Points 1 and 3 are blown out of the water in terms of usefulness and "proving your vote counts" because you have no assurance that the code you are seeing/improving runs on these devices.

So that leaves only condition 2 being useful, and as you are not going to own your own voting machine, and have no need for one for anything more than nefarious causes or to simply prove their vulnerability.

For the majority of cases all it would mean is that there would be more information publically available on how to contravene these machines, so you would no longer need physical access to one in order to attempt reverse engineer their software and develop compromised ROM chips for use in said devices, grossly reducing the barrier to entry for the compromise of the voting system.

Granted, even in a non-opensource state this information can still leak, and you just have a false sense of security because you assume "theres no leak, I am safe", but on the contrary, if you open source it people will assume "hundreds of people have looked at the source code, I am safe" which is an equally bad false sense of security.

People are looking for a silver bullet safe way of voting, and sadly, there is none. Not without growing a race of purified peoples whom are brought up by non-committal monks in isolationist shrines to have a breed of people simply for the task of witnessing and counting votes accurately, whom are trained to be amoral and can't be bribed to switch the vote.

( It would sort of be like the 'dark angel' series except with voting agents instead of assassins, and we all know how that show works out, one of them would go rouge, we'd trust them, and they'd screw us all )



回答8:

Because politicians buy them. Anything politicians get their hands in goes to shit, because 99% of the time they're only experience is in running for office, not doing things like adequately vetting hardware and software.

Also, kickbacks.


The truth hurts, doesn't it?



回答9:

There is no specific reason not to open-source the software (and even opening the hardware-layout) of voting machines. It has no security impact, as some try to state, because if closed or open source, the ROM can be switched. The machine need some sort of verifier to check, if the code loaded is really the one certified for the election. Open-Sourcing would make no difference.



回答10:

Because if they were they would not be able to blame inaccurate votes on calibration-errors on the touchscreen.



回答11:

  • The people responsible have a "security by obscurity" bad meme stuck somewhere
  • The people building the software don't want to help competitors
  • The people building the software fear embarrassment
  • There are not enough people in the legislative process who understand the flaws in all of the above


回答12:

So far, most replies have been technical in nature, but most likely, voting machines are not open source because the company under contract to develop them has no incentive to make them open source.
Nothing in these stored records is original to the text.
-- ==== Sys2Proof/Tests/Slice0.lean ====
section
/-! SUPPORT. Tests on fixed values, and a witness for the hypotheses of every statement that has some. Expected values
are the spec's worked examples (spec/95_test_vectors.md, cited by vector) or read off its tables by hand. -/

namespace Sys2Proof.Tests

set_option Elab.async false

open Sys2Proof.Machine

/-- A state in a phase with these input bytes, the cursor at the first, everything else as after reset. -/
def st (p : Phase) (bytes : List Byte) : State :=
  { State.reset with
    phase := p, inLen := BitVec.ofNat 32 bytes.length, inMem := bytes.zipIdx.map fun x => (x.2, x.1) }

/-- The next state, if there is one. -/
def nextOf : Host.Outcome State Fault Refusal → Option State
  | .next t => some t
  | .fault _ => none
  | .refused _ => none

theorem exists_next {o : Host.Outcome State Fault Refusal} (h : (nextOf o).isSome = true) : ∃ t, o = .next t := by
  cases o with
  | next t => exact ⟨t, rfl⟩
  | fault f => cases h
  | refused r => cases h

/-- An operation's answer and the cursor it leaves. -/
def okAt {α : Type} : EStateM.Result Stop State α → Option (α × Nat × Nat)
  | .ok v t => some (v, t.bytePos.toNat, t.bitOff.toNat)
  | .error _ _ => none

/-- How an operation ended early and the cursor it leaves. -/
def stopAt {α : Type} : EStateM.Result Stop State α → Option (Stop × Nat × Nat)
  | .ok _ _ => none
  | .error e t => some (e, t.bytePos.toNat, t.bitOff.toNat)

/-! ### WellFormed: each check refuses an ill-formed term -/

/-- A context with an empty header, the CL codes of the worked example, and the fixed tables. -/
def ctx (p : Phase) : Context := { phase := p, flg := 0, cl := [3, 3, 3, 3, 3, 2, 4, 4], ll := fixLL, dist := fixD }

theorem test_inPhase_refuses_header_in_sym : inPhase (ctx .sym) .gzHdr = false := by decide
theorem test_inPhase_refuses_start_while_busy : inPhase (ctx .sym) .start = false := by decide
theorem test_present_refuses_absent_field : present (ctx .hdrExtra) .gzFextra = false := by decide
theorem test_coded_refuses_symbol_without_code : coded (ctx .dynLens) .clRep16 = false := by decide
theorem test_wellFormed_refuses_each :
    wellFormed (ctx .sym) .gzHdr = false ∧ wellFormed (ctx .hdrExtra) .gzFextra = false ∧
      wellFormed (ctx .dynLens) .clRep16 = false := by decide
theorem test_wellFormed_accepts :
    wellFormed (ctx .dynLens) .clLen6 = true ∧ wellFormed (ctx .hdrFixed) .gzHdr = true ∧
      wellFormed (ctx .blkHdr) (.blkFixed 1) = true ∧ wellFormed (ctx .idle) .start = true ∧
      wellFormed (ctx .symDist) .dRsvd31 = true := by decide

/-! ### Decoding: words written out from the encodings -/

/-- GZ.*: the first three bytes are 1F 8B 08 (R81), so the 24-bit word is 0x08_8B_1F; the others are named by their phase. -/
theorem test_decode_gz :
    decodeTableWord 24 0b000010001000101100011111 = some .gzHdr ∧ decode (.byPhase .hdrExtra) = .ok .gzFextra ∧
      decode (.byPhase .hdrName) = .ok .gzFname ∧ decode (.byPhase .hdrComment) = .ok .gzFcomment ∧
      decode (.byPhase .hdrHcrc) = .ok .gzFhcrc ∧ decode (.byPhase .trailer) = .ok .gzTrailer := by decide

/-- Rejected by name: the two wrong magics, a wrong method, a CTRL value with bit 0 clear, symbols no alphabet has. -/
theorem test_decode_rejects :
    decode (.magic 0x088B1E) = .error .invalidMagic ∧ decode (.magic 0x08831F) = .error .invalidMagic ∧
      decode (.magic 0x078B1F) = .error .unsupportedMethod ∧ decode (.ctrl 2) = .error .startNotSet ∧
      decode (.cl 19) = .error (.noSuchSymbol 19) ∧ decode (.ll 288) = .error (.noSuchSymbol 288) ∧
      decode (.dist 32) = .error (.noSuchSymbol 32) ∧ decode (.byPhase .sym) = .error (.noOperation .sym) := by decide

/-- BLK.*: BTYPE 00, 01, 10, 11 (R87). -/
theorem test_decode_blk :
    decode (.btype 0 0b00) = .ok (.blkStored 0) ∧ decode (.btype 1 0b01) = .ok (.blkFixed 1) ∧
      decode (.btype 0 0b10) = .ok (.blkDynamic 0) ∧ decode (.btype 1 0b11) = .ok (.blkReserved 1) := by decide

/-- STORED.*, DYN.*, COPY and START are named by their phase or by CTRL bit 0. -/
theorem test_decode_byPhase :
    decode (.byPhase .storedLen) = .ok .storedLen ∧ decode (.byPhase .storedCopy) = .ok .storedByte ∧
      decode (.byPhase .dynCounts) = .ok .dynCounts ∧ decode (.byPhase .dynCllen) = .ok .dynCllen ∧
      decodeTableWord 0 0 = some .dynBuild ∧ decode (.byPhase .copy) = .ok .copy ∧ decode (.ctrl 0b1) = .ok .start := by
  decide

/-- CL.* (R91). -/
theorem test_decode_cl :
    (codeLengthRows.map fun r => decode (.cl r.2.toNat)) = codeLengthRows.map (fun r => .ok r.1) ∧
      decode (.cl 16) = .ok .clRep16 ∧ decode (.cl 17) = .ok .clZrep17 ∧ decode (.cl 18) = .ok .clZrep18 := by decide

/-- LIT, EOB, LEN.*, LL.RSVD.* (R92): symbol 265 is 0b100001001. -/
theorem test_decode_ll :
    decodeTableWord 16 0b01100001 = some (.lit 0x61) ∧ decodeTableWord 16 0b11111111 = some (.lit 0xFF) ∧
      decodeTableWord 16 0b100000000 = some .eob ∧ decodeTableWord 16 0b100001001 = some .len265 ∧
      decodeTableWord 16 0b100011101 = some .len285 ∧ decodeTableWord 16 0b100011110 = some .llRsvd286 ∧
      decodeTableWord 16 0b100011111 = some .llRsvd287 ∧ decodeTableWord 16 0b100100000 = none := by decide

/-- DIST.* and D.RSVD.* (R93). -/
theorem test_decode_dist :
    decodeTableWord 8 0b00000 = some .dist0 ∧ decodeTableWord 8 0b01111 = some .dist15 ∧
      decodeTableWord 8 0b11101 = some .dist29 ∧ decodeTableWord 8 0b11110 = some .dRsvd30 ∧
      decodeTableWord 8 0b11111 = some .dRsvd31 ∧ decodeTableWord 8 0b100000 = none := by decide

/-- The bits of the encoder: a final fixed block is 1,1,0 (R87); the fixed codes of vector T2. -/
theorem test_encode_bits :
    encode (ctx .blkHdr) (.blkFixed 1) = [true, true, false] ∧
      encode (ctx .blkHdr) (.blkDynamic 1) = [true, false, true] ∧
      encode (ctx .sym) .eob = [false, false, false, false, false, false, false] ∧
      encode (ctx .sym) .len285 = [true, true, false, false, false, true, false, true] ∧
      encode (ctx .symDist) .dist15 = [false, true, true, true, true] := by decide +kernel

/-- The fetch of vector V1's payload 4b 4c: the block header at bit 0, the literal 0x61 at bit 3. -/
theorem test_fetch_v1 :
    okAt (fetch (st .blkHdr [0x4b])) = some (some (.blkFixed 1), 0, 3) ∧
      okAt (fetch { st .sym [0x4b, 0x4c] with btype := 1, bitOff := 3 }) = some (some (.lit 0x61), 1, 3) := by
  decide +kernel

/-- `withFetchWord` after reset: the next step runs the word's instruction. -/
theorem test_withFetchWord :
    (nextOf (step (State.reset.withFetchWord 24 0x088B1F))).map (fun t => (t.phase, t.bytePos.toNat)) =
        some (.hdrExtra, 10) ∧
      (nextOf (step (State.reset.withFetchWord 16 0x61))).map (fun t => (t.outPos.toNat, t.crc)) =
        some (1, 0xE8B7BE43) ∧
      (nextOf (step (State.reset.withFetchWord 16 257))).map (fun t => (t.phase, t.mLen.toNat)) = some (.symDist, 3) ∧
      (nextOf (step (State.reset.withFetchWord 8 30))).map (fun t => (t.phase, t.err)) = some (.error, 5) ∧
      (nextOf (step (State.reset.withFetchWord 0 0))).map (fun t => (t.phase, t.err)) = some (.error, 4) := by
  decide +kernel

/-! ### The reader and the Huffman decoder -/

/-- Vector B1: 4b 4c a5. -/
theorem test_readBits_b1 :
    okAt (readBits 2 { st .idle [0x4b, 0x4c, 0xa5] with bitOff := 1 }) = some (1, 0, 3) ∧
      okAt (readBits 13 { st .idle [0x4b, 0x4c, 0xa5] with bytePos := 1, bitOff := 3 }) = some (5289, 3, 0) ∧
      stopAt (readBits 1 { st .idle [0x4b, 0x4c, 0xa5] with bytePos := 3 }) = some (.trap .unexpectedEof, 3, 0) := by
  decide +kernel

/-- Vector B4: 32 bits at bit 7 touch five bytes; four bytes, little-endian. -/
theorem test_readBits_b4 :
    okAt (readBits 32 { st .idle [0x80, 0xff, 0xff, 0xff, 0x7f] with bitOff := 7 }) = some (0xFFFFFFFF, 4, 7) ∧
      okAt (readBytesLe 4 { st .idle [0x00, 0x78, 0x56, 0x34, 0x12] with bytePos := 1 }) = some (0x12345678, 5, 0) := by
  decide +kernel

/-- Vector V2: stream bits 1,1,1,0 decode to symbol 6 after 4 bits. Vector T5: bits 1,1 and the end of the input. -/
theorem test_huffDecode_v2 :
    okAt (huffDecode [3, 3, 3, 3, 3, 2, 4, 4] 7 (st .idle [0b0111])) = some (6, 0, 4) ∧
      stopAt (huffDecode [3, 3, 3, 3, 3, 2, 4, 4] 7 { st .idle [0b11000000] with bitOff := 6 }) =
        some (.trap .unexpectedEof, 1, 0) := by decide +kernel

/-- Vector T3. -/
theorem test_kraft_t3 :
    kraftCheck [1] 7 = .under ∧ kraftCheck [1, 1] 7 = .ok ∧ kraftCheck [1, 1, 1] 7 = .over ∧
      kraftCheck [1, 2, 2, 2] 7 = .over ∧ kraftCheck [0, 0] 7 = .under := by decide

/-! ### Single steps -/

/-- Vector V1: the header. -/
theorem test_gzHdr :
    (nextOf (exec .gzHdr (st .hdrFixed [0x1f, 0x8b, 8, 0x1e, 4, 3, 2, 1, 0, 3]))).map
        (fun t => (t.phase, t.bytePos.toNat, t.hdr.flg, t.hdr.mtime, t.hdr.os)) =
      some (.hdrExtra, 10, 0x1e, 0x01020304, 3) := by decide +kernel

/-- R201: byte 1 is not 8B; byte 2 is not 8. -/
theorem test_gzHdr_faults :
    (nextOf (exec .gzHdr (st .hdrFixed [0x1f, 0x8c, 8]))).map (fun t => (t.err, t.bytePos.toNat)) = some (2, 2) ∧
      (nextOf (exec .gzHdr (st .hdrFixed [0x1f, 0x8b, 7]))).map (fun t => (t.err, t.bytePos.toNat)) = some (3, 3) := by
  decide +kernel

/-- A state whose header says every optional field is present. -/
def optional (p : Phase) (bytes : List Byte) : State :=
  { st p bytes with hdr := { HeaderRecord.zero with flg := 0b00011110 } }

/-- R202: XLEN = 2, little-endian. -/
theorem test_gzFextra :
    (nextOf (exec .gzFextra (optional .hdrExtra [2, 0, 0x41, 0x42, 9]))).map
        (fun t => (t.phase, t.bytePos.toNat, t.hdr.extraOff.toNat, t.hdr.extraLen.toNat)) =
      some (.hdrName, 4, 2, 2) := by decide +kernel

/-- R203, R204: the length does not count the terminator. -/
theorem test_gzStrings :
    (nextOf (exec .gzFname (optional .hdrName [0x61, 0x62, 0, 7]))).map
        (fun t => (t.phase, t.bytePos.toNat, t.hdr.nameOff.toNat, t.hdr.nameLen.toNat)) = some (.hdrComment, 3, 0, 2) ∧
      (nextOf (exec .gzFcomment (optional .hdrComment [0x61, 0x62]))).map
        (fun t => (t.phase, t.err, t.bytePos.toNat, t.hdr.commentLen.toNat)) = some (.error, 1, 2, 0) := by
  decide +kernel

/-- R205 with the known CRC-32 of "abc", 0x352441C2, whose low half is 0x41C2: the field right, and wrong and checked. -/
theorem test_gzFhcrc :
    (nextOf (exec .gzFhcrc { optional .hdrHcrc [0x61, 0x62, 0x63, 0xC2, 0x41] with bytePos := 3, hcrcCheck := 1 })).map
        (fun t => (t.phase, t.hdr.hcrc)) = some (.blkHdr, 0x41C2) ∧
      (nextOf (exec .gzFhcrc { optional .hdrHcrc [0x61, 0x62, 0x63, 0xC3, 0x41] with bytePos := 3, hcrcCheck := 1 })).map
        (fun t => (t.phase, t.err)) = some (.error, 11) := by decide +kernel

/-- Vector V1: EOB left the cursor 2 bits into the byte 00; the trailer is at the next byte. -/
theorem test_gzTrailer :
    (nextOf (exec .gzTrailer
        { st .trailer [0x00, 0xc2, 0x41, 0x24, 0x35, 3, 0, 0, 0] with bitOff := 2, crc := 0x352441C2, outPos := 3 })).map
        (fun t => (t.phase, t.bytePos.toNat, t.trl.crc32, t.trl.isize.toNat, t.trailing)) =
      some (.done, 9, 0x352441C2, 3, 0) := by decide +kernel

/-- R210: the CRC is tested first, then the size. -/
theorem test_gzTrailer_faults :
    (nextOf (exec .gzTrailer { st .trailer [1, 0, 0, 0, 1, 0, 0, 0] with outPos := 2 })).map (·.err) = some 9 ∧
      (nextOf (exec .gzTrailer { st .trailer [0, 0, 0, 0, 1, 0, 0, 0] with outPos := 2 })).map (·.err) = some 10 := by
  decide +kernel

/-- Vector K4: LEN = 2, NLEN = FFFD after five padding bits. -/
theorem test_storedLen :
    (nextOf (exec .storedLen { st .storedLen [0xf9, 2, 0, 0xfd, 0xff] with bitOff := 3 })).map
        (fun t => (t.phase, t.bytePos.toNat, t.bitOff.toNat, t.sRem.toNat)) = some (.storedCopy, 5, 0, 2) ∧
      (nextOf (exec .storedLen (st .storedLen [2, 0, 0xfc, 0xff]))).map (fun t => (t.err, t.bytePos.toNat)) =
        some (7, 4) := by decide +kernel

/-- R167: one byte, and the end of a block. -/
theorem test_storedByte :
    (nextOf (exec .storedByte { st .storedCopy [0x61] with sRem := 1 })).map
        (fun t => (t.phase, t.outMem, t.crc, t.sRem.toNat)) = some (.storedCopy, [(0, 0x61)], 0xE8B7BE43, 0) ∧
      (nextOf (exec .storedByte { st .storedCopy [] with bfinal := 1 })).map (·.phase) = some .trailer := by
  decide +kernel

/-- Vector V5a: 0xf5 holds HLITF = 30, so HLIT = 287 is out of range; V5c: 0xed, HLIT = 286 passes. -/
theorem test_dynCounts :
    (nextOf (exec .dynCounts { st .dynCounts [0xf5, 0, 0] with bitOff := 3 })).map
        (fun t => (t.err, t.hlit.toNat, t.bytePos.toNat, t.bitOff.toNat)) = some (4, 287, 2, 1) ∧
      (nextOf (exec .dynCounts { st .dynCounts [0xed, 0, 0] with bitOff := 3 })).map
        (fun t => (t.phase, t.hlit.toNat, t.hdist.toNat, t.hclen.toNat)) = some (.dynCllen, 286, 1, 4) := by
  decide +kernel

/-- Vector D5 and vector D1: the four CLL fields from bit 1 of byte 12. -/
theorem test_dynCllen :
    (nextOf (exec .dynCllen { st .dynCllen [0x80, 0xe4] with bitOff := 1, hclen := 4 })).map
        (fun t => (t.phase, t.clLen.getD 0 0, t.clLen.getD 18 0, t.clLen.getD 16 0, t.bytePos.toNat, t.bitOff.toNat)) =
      some (.dynLens, 1, 1, 0, 1, 5) ∧
      (nextOf (exec .dynCllen { st .dynCllen [0, 0] with bitOff := 1, hclen := 4 })).map (fun t => (t.phase, t.err)) =
        some (.error, 4) := by decide +kernel

/-- A state in the middle of a dynamic block's code lengths. -/
def lens (bytes : List Byte) (idx : BitVec 9) : State :=
  { st .dynLens bytes with btype := 2, hlit := 257, hdist := 1, idx := idx, flat := (List.replicate 318 0).set 9 7 }

/-- R144, every row. -/
theorem test_clLen :
    (codeLengthRows.map fun r => (nextOf (exec r.1 (lens [] 10))).map fun t => (t.flat.getD 10 0, t.idx.toNat)) =
      codeLengthRows.map fun r => some (r.2, 11) := by decide +kernel

/-- R145: 3 + 1 times the previous length; with nothing before it (vector D4). -/
theorem test_clRep16 :
    (nextOf (exec .clRep16 (lens [0b01] 10))).map
        (fun t => (t.flat.getD 13 0, t.flat.getD 14 0, t.idx.toNat, t.bitOff.toNat)) = some (7, 0, 14, 2) ∧
      (nextOf (exec .clRep16 (lens [0b01] 0))).map (fun t => (t.err, t.bitOff.toNat)) = some (4, 2) := by decide +kernel

/-- R146, R147: 3 + 7 zeros; vector D6's second run, 11 + 109 zeros up to the total 258; one more is too many. -/
theorem test_clZrep :
    (nextOf (exec .clZrep17 (lens [0b111] 9))).map (fun t => (t.flat.getD 9 1, t.idx.toNat, t.bitOff.toNat)) =
        some (0, 19, 3) ∧
      (nextOf (exec .clZrep18 (lens [109] 138))).map (fun t => (t.idx.toNat, t.bitOff.toNat)) = some (258, 7) ∧
      (nextOf (exec .clZrep18 (lens [110] 138))).map (fun t => (t.phase, t.err)) = some (.error, 4) := by decide +kernel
If a company develops an open source voting system, anyone came come around later to support that system. And, quite honestly, I doubt the government would accept the equivalent of a SourceForge project as the basis for an entire election.

Perhaps there should be an honest-broker authority that oversees the development of an open-source voting system, and contributors to that system should be vetted before they can view or commit source code.